-- ==== Sys2Proof/Laws/Build.lean ====
section
/-! SUPPORT. The merge loop of BUILD keeps a forest over the records, and ends with one proper tree (rules R53,
R171 to R174). -/

namespace Sys2Proof.Machine

/-! ### Choosing the minimum -/

theorem argmin_mem (N : List Node) (i : Nat) (Q : List Nat) : argmin N i Q ∈ i :: Q := by
  induction Q generalizing i with
  | nil => simp [argmin]
  | cons j Q ih =>
    have := ih (if lighter N j i then j else i)
    simp only [argmin, List.mem_cons] at this ⊢
    rcases this with h | h
    · rw [h]; split <;> simp
    · exact .inr (.inr h)

theorem NotHeavier.refl (N : List Node) (i : Nat) : NotHeavier N i i := .inr ⟨rfl, Nat.le_refl _⟩

theorem NotHeavier.trans {N : List Node} {i j k : Nat} (h : NotHeavier N i j) (h' : NotHeavier N j k) :
    NotHeavier N i k := by unfold NotHeavier at *; omega

theorem lighter_notHeavier (N : List Node) (i j : Nat) :
    NotHeavier N (if lighter N j i then j else i) i ∧ NotHeavier N (if lighter N j i then j else i) j := by
  have hw : (weightAt N j == weightAt N i) = decide ((weightAt N j).toNat = (weightAt N i).toNat) := by
    rw [Bool.eq_iff_iff]; simp [BitVec.toNat_inj]
  simp only [lighter, hw, NotHeavier]
  split
  · rename_i h; simp at h; omega
  · rename_i h; simp at h; omega

/-- argmin answers the least pair (weight, index), rule R173. -/
theorem argmin_least (N : List Node) (i : Nat) (Q : List Nat) : ∀ j ∈ i :: Q, NotHeavier N (argmin N i Q) j := by
  induction Q generalizing i with
  | nil => intro j hj; simp only [List.mem_singleton] at hj; subst hj; exact .refl _ _
  | cons j Q ih =>
    intro k hk
    have h := ih (if lighter N j i then j else i)
    have hl := lighter_notHeavier N i j
    have h0 := h _ (List.mem_cons_self)
    simp only [argmin, List.mem_cons] at hk ⊢
    rcases hk with rfl | rfl | hk
    · exact h0.trans hl.1
    · exact h0.trans hl.2
    · exact h k (List.mem_cons_of_mem _ hk)

/-! ### Forests -/

/-- The priority structure Q is the roots of trees ts that N holds, which share no record and leave none
out; their letters are L, their weights sum to W, and every Internal's weight is its children's sum. -/
structure Forest (N : List Node) (Q : List Nat) (L : List Byte) (W : Nat) (ts : List ITree) : Prop where
  holds : ∀ t ∈ ts, t.Holds N
  roots : Q.Perm (ts.map fun t => t.idx.toNat)
  indices : (ts.flatMap ITree.indices).Perm (List.range N.length)
  letters : (ts.flatMap fun t => t.shape.letters).Perm L
  weights : (ts.map fun t => t.weight.toNat).sum = W
  add : WeightsAdd N
  closed : ∀ w l r, Node.internal w l r ∈ N → l.toNat < N.length ∧ r.toNat < N.length

/-- One of the trees taken out of the forest. -/
theorem Forest.take {N : List Node} {Q : List Nat} {L : List Byte} {W : Nat} {ts : List ITree}
    (h : Forest N Q L W ts) {a : Nat} (ha : a ∈ Q) :
    ∃ t us, t.idx.toNat = a ∧ ts.Perm (t :: us) ∧ (Q.erase a).Perm (us.map fun t => t.idx.toNat) := by
  obtain ⟨t, ht, rfl⟩ := List.mem_map.1 (h.roots.mem_iff.1 ha)
  obtain ⟨l1, l2, rfl⟩ := List.append_of_mem ht
  refine ⟨t, l1 ++ l2, rfl, List.perm_middle, ?_⟩
  have := (h.roots.trans (List.perm_middle.map fun t : ITree => t.idx.toNat)).erase t.idx.toNat
  simpa using this

theorem nodeAt_append {N : List Node} {i : BitVec 9} (h : i.toNat < N.length) (M : List Node) :
    nodeAt (N ++ M) i = nodeAt N i := by
  simp [nodeAt, List.getD_eq_getElem?_getD, List.getElem?_append_left h]
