-- ==== Sys2Proof/Tests/Slice0.lean ====
section
/-! SUPPORT. Our own tests. Every expected value is written out from the spec: the vectors V-… and the programs of
95_test_vectors.md, the encodings of rules R116 and R124. The witnesses at the end show that the statements'
hypotheses can be met. -/

namespace Sys2Proof.Tests

open Sys2Proof.Machine

/-- The next state, where there is one. -/
def after (o : Host.Outcome State Fault Refusal) : Option State :=
  match o with
  | .next t => some t
  | .fault _ => none
  | .refused _ => none

/-- The state after a step, where there is one. -/
def stepped (s : State) : Option State := after (step s)

/-- The command decoded from a word, where there is one. -/
def decoded (w : Word) : Option Instr := (decode w).toOption

/-! ### Well-formedness refuses operands that do not fit their fields (rule R111) -/

theorem test_wf_lookup_arg : (Instr.lookup 256).wellFormed = false ∧ (Instr.lookup 255).wellFormed = true := by decide

theorem test_wf_tdes_tpad : (Instr.tdes 8 1).wellFormed = false ∧ (Instr.tdes 7 1).wellFormed = true := by decide

theorem test_wf_tdes_lw : (Instr.tdes 0 16).wellFormed = false ∧ (Instr.tdes 0 15).wellFormed = true := by decide

theorem test_wf_dchunk_dpad : (Instr.dchunk true 8).wellFormed = false ∧ (Instr.dchunk true 7).wellFormed = true := by
  decide

theorem test_wf_stmt_address : (Basic.wr 0x8000000 0#32).wellFormed = false ∧ (Basic.rd 0x016).wellFormed = false
    ∧ (Basic.wr 0x1000004 0#32).wellFormed = true ∧ (Basic.rd 0x4000000).wellFormed = true := by decide

theorem test_wf_stmt_weight : (Stmt.weight 256 1).wellFormed = false ∧ (Stmt.weight 0 (2 ^ 64)).wellFormed = false := by
  decide

theorem test_wf_stmt_command : (Stmt.run (.tdes 8 1)).wellFormed = false
    ∧ (Stmt.basic (.command (.lookup 256))).wellFormed = false ∧ (Stmt.decode 8).wellFormed = false := by decide

/-! ### Words written out from rules R111, R116 and R124 -/

theorem test_decode_nop : decoded 0b00000000000000000000000000000000#32 = some .nop := by decide

theorem test_decode_sreset : decoded 0b00000000000000000000000000000001#32 = some .sreset := by decide

theorem test_decode_wclr : decoded 0b00000000000000000000000000000010#32 = some .wclr := by decide

theorem test_decode_build : decoded 0b00000000000000000000000000000011#32 = some .build := by decide

/-- ARG = 0x61 in bits 15:8. -/
theorem test_decode_lookup : decoded 0b00000000000000000110000100000100#32 = some (.lookup 0x61) := by decide

theorem test_decode_tser : decoded 0b00000000000000000000000000000101#32 = some .tser := by decide

/-- LW = 1 in bits 23:20, PAD = 3 in bits 19:17. -/
theorem test_decode_tdes : decoded 0b00000000000101100000000000000110#32 = some (.tdes 3 1) := by decide

theorem test_decode_estart : decoded 0b00000000000000000000000000000111#32 = some .estart := by decide

/-- FL in bit 16. -/
theorem test_decode_echunk : decoded 0b00000000000000010000000000001000#32 = some (.echunk true) := by decide

theorem test_decode_dstart : decoded 0b00000000000000000000000000001001#32 = some .dstart := by decide

/-- PAD = 7 in bits 19:17, FL in bit 16. -/
theorem test_decode_dchunk : decoded 0b00000000000011110000000000001010#32 = some (.dchunk true 7) := by decide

■ WHAT IS EXPECTED:
Copy every line that appears above, with each word kept as it is.

■ OUTPUT FOR THIS TASK:
-- ==== Sys2Proof/Laws/Build.lean ====
section
/-! SUPPORT. The merge loop of BUILD keeps a forest over the records, and ends with one proper tree (rules R53,
R171 to R174). -/

namespace Sys2Proof.Machine

/-! ### Choosing the minimum -/

theorem argmin_mem (N : List Node) (i : Nat) (Q : List Nat) : argmin N i Q ∈ i :: Q := by
  induction Q generalizing i with
  | nil => simp [argmin]
  | cons j Q ih =>
    have := ih (if lighter N j i then j else i)
    simp only [argmin, List.mem_cons] at this ⊢
    rcases this with h | h
    · rw [h]; split <;> simp
    · exact .inr (.inr h)

theorem NotHeavier.refl (N : List Node) (i : Nat) : NotHeavier N i i := .inr ⟨rfl, Nat.le_refl _⟩

theorem NotHeavier.trans {N : List Node} {i j k : Nat} (h : NotHeavier N i j) (h' : NotHeavier N j k) :
    NotHeavier N i k := by unfold NotHeavier at *; omega

theorem lighter_notHeavier (N : List Node) (i j : Nat) :
    NotHeavier N (if lighter N j i then j else i) i ∧ NotHeavier N (if lighter N j i then j else i) j := by
  have hw : (weightAt N j == weightAt N i) = decide ((weightAt N j).toNat = (weightAt N i).toNat) := by
    rw [Bool.eq_iff_iff]; simp [BitVec.toNat_inj]
  simp only [lighter, hw, NotHeavier]
  split
  · rename_i h; simp at h; omega
  · rename_i h; simp at h; omega

/-- argmin answers the least pair (weight, index), rule R173. -/
theorem argmin_least (N : List Node) (i : Nat) (Q : List Nat) : ∀ j ∈ i :: Q, NotHeavier N (argmin N i Q) j := by
  induction Q generalizing i with
  | nil => intro j hj; simp only [List.mem_singleton] at hj; subst hj; exact .refl _ _
  | cons j Q ih =>
    intro k hk
    have h := ih (if lighter N j i then j else i)
    have hl := lighter_notHeavier N i j
    have h0 := h _ (List.mem_cons_self)
    simp only [argmin, List.mem_cons] at hk ⊢
    rcases hk with rfl | rfl | hk
    · exact h0.trans hl.1
    · exact h0.trans hl.2
    · exact h k (List.mem_cons_of_mem _ hk)

/-! ### Forests -/

/-- The priority structure Q is the roots of trees ts that N holds, which share no record and leave none
out; their letters are L, their weights sum to W, and every Internal's weight is its children's sum. -/
structure Forest (N : List Node) (Q : List Nat) (L : List Byte) (W : Nat) (ts : List ITree) : Prop where
  holds : ∀ t ∈ ts, t.Holds N
  roots : Q.Perm (ts.map fun t => t.idx.toNat)
  indices : (ts.flatMap ITree.indices).Perm (List.range N.length)
  letters : (ts.flatMap fun t => t.shape.letters).Perm L
  weights : (ts.map fun t => t.weight.toNat).sum = W
  add : WeightsAdd N
  closed : ∀ w l r, Node.internal w l r ∈ N → l.toNat < N.length ∧ r.toNat < N.length

/-- One of the trees taken out of the forest. -/
theorem Forest.take {N : List Node} {Q : List Nat} {L : List Byte} {W : Nat} {ts : List ITree}
    (h : Forest N Q L W ts) {a : Nat} (ha : a ∈ Q) :
    ∃ t us, t.idx.toNat = a ∧ ts.Perm (t :: us) ∧ (Q.erase a).Perm (us.map fun t => t.idx.toNat) := by
  obtain ⟨t, ht, rfl⟩ := List.mem_map.1 (h.roots.mem_iff.1 ha)
  obtain ⟨l1, l2, rfl⟩ := List.append_of_mem ht
  refine ⟨t, l1 ++ l2, rfl, List.perm_middle, ?_⟩
  have := (h.roots.trans (List.perm_middle.map fun t : ITree => t.idx.toNat)).erase t.idx.toNat
  simpa using this

theorem nodeAt_append {N : List Node} {i : BitVec 9} (h : i.toNat < N.length) (M : List Node) :
    nodeAt (N ++ M) i = nodeAt N i := by
  simp [nodeAt, List.getD_eq_getElem?_getD, List.getElem?_append_left h]
-- ==== Sys2Proof/Tests/Slice0.lean ====
section
/-! SUPPORT. Our own tests. Every expected value is written out from the spec: the vectors V-… and the programs of
95_test_vectors.md, the encodings of rules R116 and R124. The witnesses at the end show that the statements'
hypotheses can be met. -/

namespace Sys2Proof.Tests

open Sys2Proof.Machine

/-- The next state, where there is one. -/
def after (o : Host.Outcome State Fault Refusal) : Option State :=
  match o with
  | .next t => some t
  | .fault _ => none
  | .refused _ => none

/-- The state after a step, where there is one. -/
def stepped (s : State) : Option State := after (step s)

/-- The command decoded from a word, where there is one. -/
def decoded (w : Word) : Option Instr := (decode w).toOption

/-! ### Well-formedness refuses operands that do not fit their fields (rule R111) -/

theorem test_wf_lookup_arg : (Instr.lookup 256).wellFormed = false ∧ (Instr.lookup 255).wellFormed = true := by decide

theorem test_wf_tdes_tpad : (Instr.tdes 8 1).wellFormed = false ∧ (Instr.tdes 7 1).wellFormed = true := by decide

theorem test_wf_tdes_lw : (Instr.tdes 0 16).wellFormed = false ∧ (Instr.tdes 0 15).wellFormed = true := by decide

theorem test_wf_dchunk_dpad : (Instr.dchunk true 8).wellFormed = false ∧ (Instr.dchunk true 7).wellFormed = true := by
  decide

theorem test_wf_stmt_address : (Basic.wr 0x8000000 0#32).wellFormed = false ∧ (Basic.rd 0x016).wellFormed = false
    ∧ (Basic.wr 0x1000004 0#32).wellFormed = true ∧ (Basic.rd 0x4000000).wellFormed = true := by decide

theorem test_wf_stmt_weight : (Stmt.weight 256 1).wellFormed = false ∧ (Stmt.weight 0 (2 ^ 64)).wellFormed = false := by
  decide

theorem test_wf_stmt_command : (Stmt.run (.tdes 8 1)).wellFormed = false
    ∧ (Stmt.basic (.command (.lookup 256))).wellFormed = false ∧ (Stmt.decode 8).wellFormed = false := by decide

/-! ### Words written out from rules R111, R116 and R124 -/

theorem test_decode_nop : decoded 0b00000000000000000000000000000000#32 = some .nop := by decide

theorem test_decode_sreset : decoded 0b00000000000000000000000000000001#32 = some .sreset := by decide

theorem test_decode_wclr : decoded 0b00000000000000000000000000000010#32 = some .wclr := by decide

theorem test_decode_build : decoded 0b00000000000000000000000000000011#32 = some .build := by decide

/-- ARG = 0x61 in bits 15:8. -/
theorem test_decode_lookup : decoded 0b00000000000000000110000100000100#32 = some (.lookup 0x61) := by decide

theorem test_decode_tser : decoded 0b00000000000000000000000000000101#32 = some .tser := by decide

/-- LW = 1 in bits 23:20, PAD = 3 in bits 19:17. -/
theorem test_decode_tdes : decoded 0b00000000000101100000000000000110#32 = some (.tdes 3 1) := by decide

theorem test_decode_estart : decoded 0b00000000000000000000000000000111#32 = some .estart := by decide

/-- FL in bit 16. -/
theorem test_decode_echunk : decoded 0b00000000000000010000000000001000#32 = some (.echunk true) := by decide

theorem test_decode_dstart : decoded 0b00000000000000000000000000001001#32 = some .dstart := by decide

/-- PAD = 7 in bits 19:17, FL in bit 16. -/
theorem test_decode_dchunk : decoded 0b00000000000011110000000000001010#32 = some (.dchunk true 7) := by decide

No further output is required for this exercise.